Context is king. This holds true for this particular business problem as well.

Don’t Copy/Paste if you want great results.

Principle #4 - Privilege User Experience

Your commodity code list is not perfect when it contains every single possible code for what you may purchase… Your list is perfect when users can easily and quickly find the appropriate codes for their transactions while giving you the data quality required to run meaningful spend analyses.

What does that mean?

Test your commodity code structure and wording with various transactions from the past year. Ask yourself if a user will be able to easily find the proper code. Change the structure as needed.

Get requesters to test it. Ask for feedback and change terms that don’t resonate with your user base and company culture.

For example, “Facilities” may mean nothing to your user base. Find a term that does (Building Maintenance Services? Real Estate Maintenance? Whatever term resonates most with the business, use it…).

Make the list as easy to use, understand and navigate as possible.

__

If you respect these 4 principles, you’ll be well on your way to having a great commodity code list.

2. Crafting Good “Capture Processes”

Once armed with a good commodity code list, you need to embed it into your existing purchasing processes. This means:

  • Using catalog items with pre-assigned commodity codes for the items where possible

  • Pre-determining commodity codes in web forms if using a Guided Buying or Intake Management solution

  • Assigning commodity codes to materials in your ERP

  • Making the commodity code field mandatory for your non-stock, no material requisitions

  • Creating a mandatory field on your non-PO invoices to capture the commodity code during coding activities (at the same time as the GL and Cost Center).

  • Etc.

Go over your list of purchasing channels and identify the best way to embed your commodity code list into the process. Requesters/Coders should be the ones filling it out.

Most Procure-to-Pay modules will have existing fields and functionality for this but others unfortunately won’t. Don’t be afraid to develop an exportable custom field for this. It’s too important.
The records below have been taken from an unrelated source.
/-! ## Poison (R429) -/

/-- The regions of the typed buffers that a command reads (Tables 11-5 and 11-7). -/
def matRegions (m : MatCmd) : List (Place × Nat × Nat) :=
  let cells := fun (t col n : Nat) => (List.range 128).map (fun i => (Place.cbuf, 4 * tileKey t i col, 4 * n))
  match m.kind with
  | .mma _ (some b) =>
    (List.range b.m).flatMap (fun i => (Place.abuf, m.abase + b.abase + i * b.astr, runBytes b.afmt b.k)
        :: (if b.ase then [(Place.abuf, m.abase + b.asc + i * b.asstr, ceilDiv b.k 64)] else []))
      ++ (List.range b.n).flatMap (fun j => (Place.wbuf, j * 32768 + b.wofs, runBytes b.bfmt b.k)
        :: (if b.bse then [(Place.wbuf, j * 32768 + b.bsc, ceilDiv b.k 64)] else []))
      ++ (if b.acc then (List.range b.m).map (fun i => (Place.cbuf, 4 * tileKey b.ct i 0, 4 * b.n)) else [])
  | .mred d t _ col n cmb => cells t 0 n ++ (if cmb then cells d col 1 else [])
  | .mmap op d v _ col n => cells d 0 n ++ (if 1 ≤ op ∧ op ≤ 3 then cells v col 1 else [])
  | .mcvt _ t _ _ _ _ rs n => (List.range rs).map (fun i => (Place.cbuf, 4 * tileKey t i 0, 4 * n))
  | .mrd _ t n es => es.map (fun e => (Place.cbuf, 4 * (tileKey t 0 0 + e.2), 4 * n))
  | _ => []

def State.matPoisoned (s : State) (c : Nat) (m : MatCmd) : Bool :=
  !s.poison.isEmpty && (matRegions m).any (fun r => s.poisonAt c r.1 r.2.1 r.2.2)

/-! ## The block read (R301) -/

/-- The accesses of its threads that the command follows have been performed (R310). -/
def State.matReleased (s : State) (c : Nat) (m : MatCmd) : Bool :=
  (lanesOf m.threads).all (fun l => s.releasedTo c m.wave l m.id)

/-- So have those that the `gset` on which its guard resolved follows (R290). -/
def State.matOrdered (s : State) (c : Nat) (m : MatCmd) : Bool :=
  s.matReleased c m && (match m.after with | some a => s.releasedTo c a.1 a.2.1 a.2.2 | none => true)

def mmaBlockRead (core cmd : Nat) (s0 : State) : State :=
  let s := s0.settleMats core
  match (s.core core).mat? cmd with
  | none => s
  | some m =>
    match m.kind with
    | .mma a none =>
      if m.st != .queued || decide (s.clock < m.at_ + 4) || !s.matReleased core m
          || ((s.core core).olderMats m).any (fun x => (footprintOf x.kind).writesA) then s
      else if a % 64 ≠ 0 then s.failMat core m 0x14 a
      else if m.abytes < a + 64 then s.failMat core m 0x1A a
      else if s.poisonAt core .abuf (m.abase + a) 64 then s.failMat core m 0x51 a
      else
        let x := Memory.read (s.core core).abuf (m.abase + a) 64
        match blockBad m.abytes x (s.svc.boot == .bringup) with
        | some e => s.failMat core m e a
        | none => s.modCore core (fun k => k.setMat cmd (fun y => { y with kind := .mma a (some (blockOf x)) }))
    | _ => s

def execMmaBlockRead (core cmd : Nat) (s : State) : Out := .next (mmaBlockRead core cmd s)

/-! ## What a command computes (R303, R317 to R321) -/

/-- The values that a command writes at its completion: tile elements, A-buffer bytes, registers, and flags. -/
structure MatOut where
  tiles : List (Nat × Word)
  abuf : List (Nat × Byte)
  regs : List (Nat × Word)
  flags : BitVec 6
  deriving DecidableEq, Repr

def MatOut.nil : MatOut := { tiles := [], abuf := [], regs := [], flags := 0 }

/-- One group of products added to the accumulator with one rounding (R84). -/
def macGroup (acc : FRes) (ps : List (FV × FV)) : FRes :=
  let f := fmtOf .f32
  let r := f.dot .rne false ps [f.dec acc.bits]
  ⟨r.bits, acc.fl ||| r.fl⟩

/-- Groups of eight in increasing k. -/
def macAll : Nat → FRes → List (FV × FV) → FRes
  | 0, acc, _ => acc
  | n + 1, acc, ps => if ps.isEmpty then acc else macAll n (macGroup acc (ps.take 8)) (ps.drop 8)

/-- The product of R303. -/
def mmaOut (k : Core) (abase : Nat) (b : MmaBlock) : MatOut :=
  let as := (List.range b.m).map (fun i => (List.range b.k).map (fun x =>
    operandElem k.abuf b.afmt (abase + b.abase + i * b.astr) x
      (if b.ase then some (Memory.read k.abuf (abase + b.asc + i * b.asstr + x / 64) 1) else none)))
  let bs := (List.range b.n).map (fun j => (List.range b.k).map (fun x =>
    operandElem k.wbuf b.bfmt (j * 32768 + b.wofs) x
      (if b.bse then some (Memory.read k.wbuf (j * 32768 + b.bsc + x / 64) 1) else none)))
  let fi := as.any (fun r => r.any (·.2)) || bs.any (fun r => r.any (·.2))
  let rs := (List.range b.m).flatMap (fun i => (List.range b.n).map (fun j =>
    (tileKey b.ct i j, macAll b.k ⟨if b.acc then k.tile b.ct i j else 0, 0⟩
      (((as.getD i []).zip (bs.getD j [])).map (fun p => (p.1.1, p.2.1))))))
  { MatOut.nil with
    tiles := rs.map (fun e => (e.1, BitVec.ofNat 32 e.2.bits))
    flags := rs.foldl (fun m e => m ||| e.2.fl) (flIf fi flFI) }

/-- A result of each of the first n columns of the 128 rows of a tile. -/
def tileMap (t n : Nat) (f : Nat → Nat → FRes) : MatOut :=
  let rs := (List.range 128).flatMap (fun i => (List.range n).map (fun j => (tileKey t i j, f i j)))
  { MatOut.nil with
    tiles := rs.map (fun e => (e.1, BitVec.ofNat 32 e.2.bits)), flags := rs.foldl (fun m e => m ||| e.2.fl) 0 }

def mredOut (k : Core) (d s : Nat) (sum : Bool) (dcol n : Nat) (cmb : Bool) : MatOut :=
  let rs := (List.range 128).map (fun i =>
    let xs := (List.range n).map (fun j => k.tile s i j) ++ (if cmb then [k.tile d i dcol] else [])
    (tileKey d i dcol, if sum then sumAll (fmtOf .f32) .rne false xs else foldMinmax (fmtOf .f32) true xs))
  { MatOut.nil with
    tiles := rs.map (fun e => (e.1, BitVec.ofNat 32 e.2.bits)), flags := rs.foldl (fun m e => m ||| e.2.fl) 0 }

/-- −∞ in FP32. -/
def negInf : Nat := (fmtOf .f32).inf true

def mmapOut (k : Core) (op d v : Nat) (scalar : Word) (vcol n : Nat) : MatOut :=
  let f := fmtOf .f32
  tileMap d n (fun i j =>
    let x := k.tile d i j
    let y := k.tile v i vcol
    match op with
    | 0 => f.mul .rne false x scalar.toNat
    | 1 => f.mul .rne false x y
    | 2 => f.sub .rne false x y
    | 3 =>
      if x = negInf then ⟨0, 0⟩
      else
        let z := f.fma .rne false x scalar.toNat (f.modify false true y)
        let e := Fn.exp2.eval .f32 false z.bits
        ⟨e.bits, z.fl ||| e.fl⟩
    | _ => ⟨if (i : Int) + sintOf 32 scalar.toNat < (j : Int) then negInf else x, 0⟩)

def mcvtOut (k : Core) (abase a s stride : Nat) (t : Ty) (rnd : Rnd) (sat : Bool) (m n : Nat) : MatOut :=
  let e := t.bits / 8
  let rs := (List.range m).flatMap (fun i => (List.range n).map (fun j =>
    (abase + a + i * stride + j * e, cvtRes t .f32 rnd sat (k.tile s i j))))
  { MatOut.nil with
    abuf := rs.flatMap (fun x => (List.range e).map (fun b => (x.1 + b, BitVec.ofNat 8 (x.2.bits / 256 ^ b))))
    flags := rs.foldl (fun m x => m ||| x.2.fl) 0 }

/-- The fault of a tile-unit command at its start, by secondary cause (R317 to R320). -/
def matBad (m : MatCmd) : Option Nat :=
  match m.kind with
  | .mzero f n => if n = 0 ∨ 128 < f + n then some 0x1A else none
  | .mred d s .. => if 127 < d ∨ 127 < s then some 0x1A else none
  | .mmap op d v .. => if 127 < d ∨ (1 ≤ op ∧ op ≤ 3 ∧ 127 < v) then some 0x1A else none
  | .mcvt a s stride t _ _ rs n =>
    if 127 < s then some 0x1A
    else if a % 16 ≠ 0 ∨ stride % 16 ≠ 0 then some 0x14
    else if m.abytes < a + (rs - 1) * stride + n * (t.bits / 8) then some 0x1A
    else none
  | _ => none

/-- The values that a command's start fixes. -/
def matCompute (k : Core) (m : MatCmd) : MatOut :=
  match m.kind with
  | .mma _ (some b) => mmaOut k m.abase b
  | .mma _ none => MatOut.nil
  | .mzero f n => { MatOut.nil with tiles := (List.range (n * 16384)).map (fun x => (f * 16384 + x, 0)) }
  | .mred d s sum dcol n cmb => mredOut k d s sum dcol n cmb
  | .mmap op d v sc vcol n => mmapOut k op d v sc vcol n
  | .mcvt a s stride t rnd sat rs n => mcvtOut k m.abase a s stride t rnd sat rs n
  | .mrd d t n es =>
    { MatOut.nil with regs := es.flatMap (fun e => (List.range n).flatMap (fun i =>
        (wordsAt (Opnd.up d i) e.1 1 (Bits.rd k.cbuf (tileKey t 0 0 + e.2 + i)).toNat).1)) }
  | .mwr t ws => { MatOut.nil with tiles := ws.map (fun e => (tileKey t 0 0 + e.1, e.2)) }

/-- Cycles from start to completion (Table 11-6). -/
def matLatency (m : MatCmd) : Nat :=
  match m.kind with
  | .mma _ (some b) => ceilDiv b.k (kpc b.afmt b.bfmt) + 32
  | .mma _ none => 32
  | .mzero .. => 128
  | .mrd .. => 12
  | .mwr .. => 12
  | _ => 144

/-! ## Starts (R306) -/

/-- The unit can take the command in this cycle. -/
def Core.unitFree (k : Core) (clock : Nat) (m : MatCmd) : Bool :=
  match m.kind.unit with
  | 0 => decide (k.arrayFree ≤ clock)
  | 1 => !k.mats.any (fun x => x.kind.unit == 1 && (match x.st with | .running _ => true | _ => false))
  | _ => !k.mats.any (fun x => x.kind.unit == 2 && x.st == .running (clock + 12))

/-- The command meets every condition of R306 but those of its unit. -/
def State.eligible (s : State) (c : Nat) (m : MatCmd) : Bool :=
  let older := (s.core c).olderMats m
  m.st == .queued && decide (m.at_ + 4 ≤ s.clock) && !m.guardOpen && !older.any MatCmd.guardOpen
    && (match m.kind with | .mma _ none => false | _ => true)
    && older.all (fun x => !(footprintOf x.kind).conflicts (footprintOf m.kind))
    && s.matOrdered c m && !s.enginesRest c

def matrixStart (core cmd : Nat) (s0 : State) : State :=
  let s := s0.settleMats core
  match (s.core core).mat? cmd with
  | none => s
  | some m =>
    let k := s.core core
    if !s.eligible core m || !k.unitFree s.clock m
        || (k.olderMats m).any (fun x => x.kind.unit == m.kind.unit && s.eligible core x) then s
    else match matBad m with
      | some e => s.failMat core m e 0
      | none =>
        if s.matPoisoned core m then s.failMat core m 0x51 0
        else
          let o := matCompute k m
          let d := matLatency m
          s.modCore core (fun k =>
            let k1 := k.setMat cmd (fun y => { y with
              st := .running (s.clock + d), tileOut := o.tiles, abufOut := o.abuf, regOut := o.regs, flags := o.flags })
            if m.kind.unit = 0 then { k1 with arrayFree := s.clock + (d - 32) } else k1)

def execMatrixStart (core cmd : Nat) (s : State) : Out := .next (matrixStart core cmd s)

/-! ## Completions (R307) -/

/-- A command of unit `u` that is running and due makes its writes, raises its flags and completes; the registers of an `mrd` are
pending writes of this cycle, which a read may meet or not until they are made, and with them it completes (R118). -/
def matrixComplete (u core cmd : Nat) (s : State) : State :=
  match (s.core core).mat? cmd with
  | none => s
  | some m =>
    match m.st with
    | .running due =>
      if m.kind.unit ≠ u ∨ s.clock < due then s
      else
        let s1 := s.modCore core (fun k => { k with cbuf := Bits.wrs k.cbuf m.tileOut, abuf := Bits.wrs k.abuf m.abufOut })
        let s2 := (s1.cleanse core .cbuf (fun b => m.tileOut.any (fun e => e.1 == b / 4))).cleanse core .abuf
          (fun b => m.abufOut.any (fun e => e.1 == b))
        let s3 := s2.modWave core m.wave (fun w => w.raise m.flags s.clock)
        if m.regOut.isEmpty then s3.endMat core m
        else (s3.modWave core m.wave (fun w => { w with pend := w.pend ++ [{ due := s.clock, early := s.clock, num := m.id, op := some m.id
                                                                             isDiv := false, v := m.regOut, s := [], p := [], sp := [], fl := 0 }] })).modCore
          core (fun k => { k with mats := k.mats.filter (fun x => x.id != m.id) })
    | _ => s

def execMmaComplete (core cmd : Nat) (s : State) : Out := .next (matrixComplete 0 core cmd s)
def execTileUnitComplete (core cmd : Nat) (s : State) : Out := .next (matrixComplete 1 core cmd s)
def execWavePortComplete (core cmd : Nat) (s : State) : Out := .next (matrixComplete 2 core cmd s)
You may have to work your list a bit depending on the system constraints (e.g. flatten your 3 levels into a single level list) but it’s always doable. The end objective is to be able to export all spend data (PO/Invoices) with commodity codes assigned to your reporting tools.

3. People Who Know How and Care About Commodity Codes

This is probably the hardest of the 3 points… Why? Because you can do #1 and #2 without talking to anybody 😂

As you roll out commodity code fields and information into your purchasing channels, you need to work just as hard if not harder on the Change Management plan.

Whatever you do (meetings, trainings, internal webinars, conversations, etc.), you need to communicate these 4 things to requesters and stakeholders:

  • What is a commodity code?

  • What is it used for?

  • Why is it important that it be correct?

  • What’s in it for you?

You already know the answers to the first 3 questions… The answer to the 4th question is that you can share their detailed spend reports with them (and budget owners).

They may not see the value at first but ask them to trust you on this… Then deliver. You’ll give them what they could never see via looking at financial statements. They will immediately start asking questions. And you will start to grow your influence right away.

A new field may not seem like a big change that requires change management but you want it used correctly don’t you? Think of the data quality!

Last point… Keep checking in on your taxonomy over time. Look at your “Other” buckets. What’s in there? Does it warrant adjustments of categories? Retraining of certain coders?

If you don’t stay on top of it, data quality will start degrading again over time for everything input by humans...

With the above, you’ll identify opportunities that will payback the cost of putting this in place in no time. But high quality spend data is a labor of love… You need to keep it alive.

Go forth and be lovely.

💭 Quote of the Week

Love is a choice, not a feeling. Feelings come and go, and if we choose to base our most important relationships on how we feel at any particular moment, we are in for a rough and rocky journey. Love is a verb, not a noun. Love is something we do, not something that happens to us.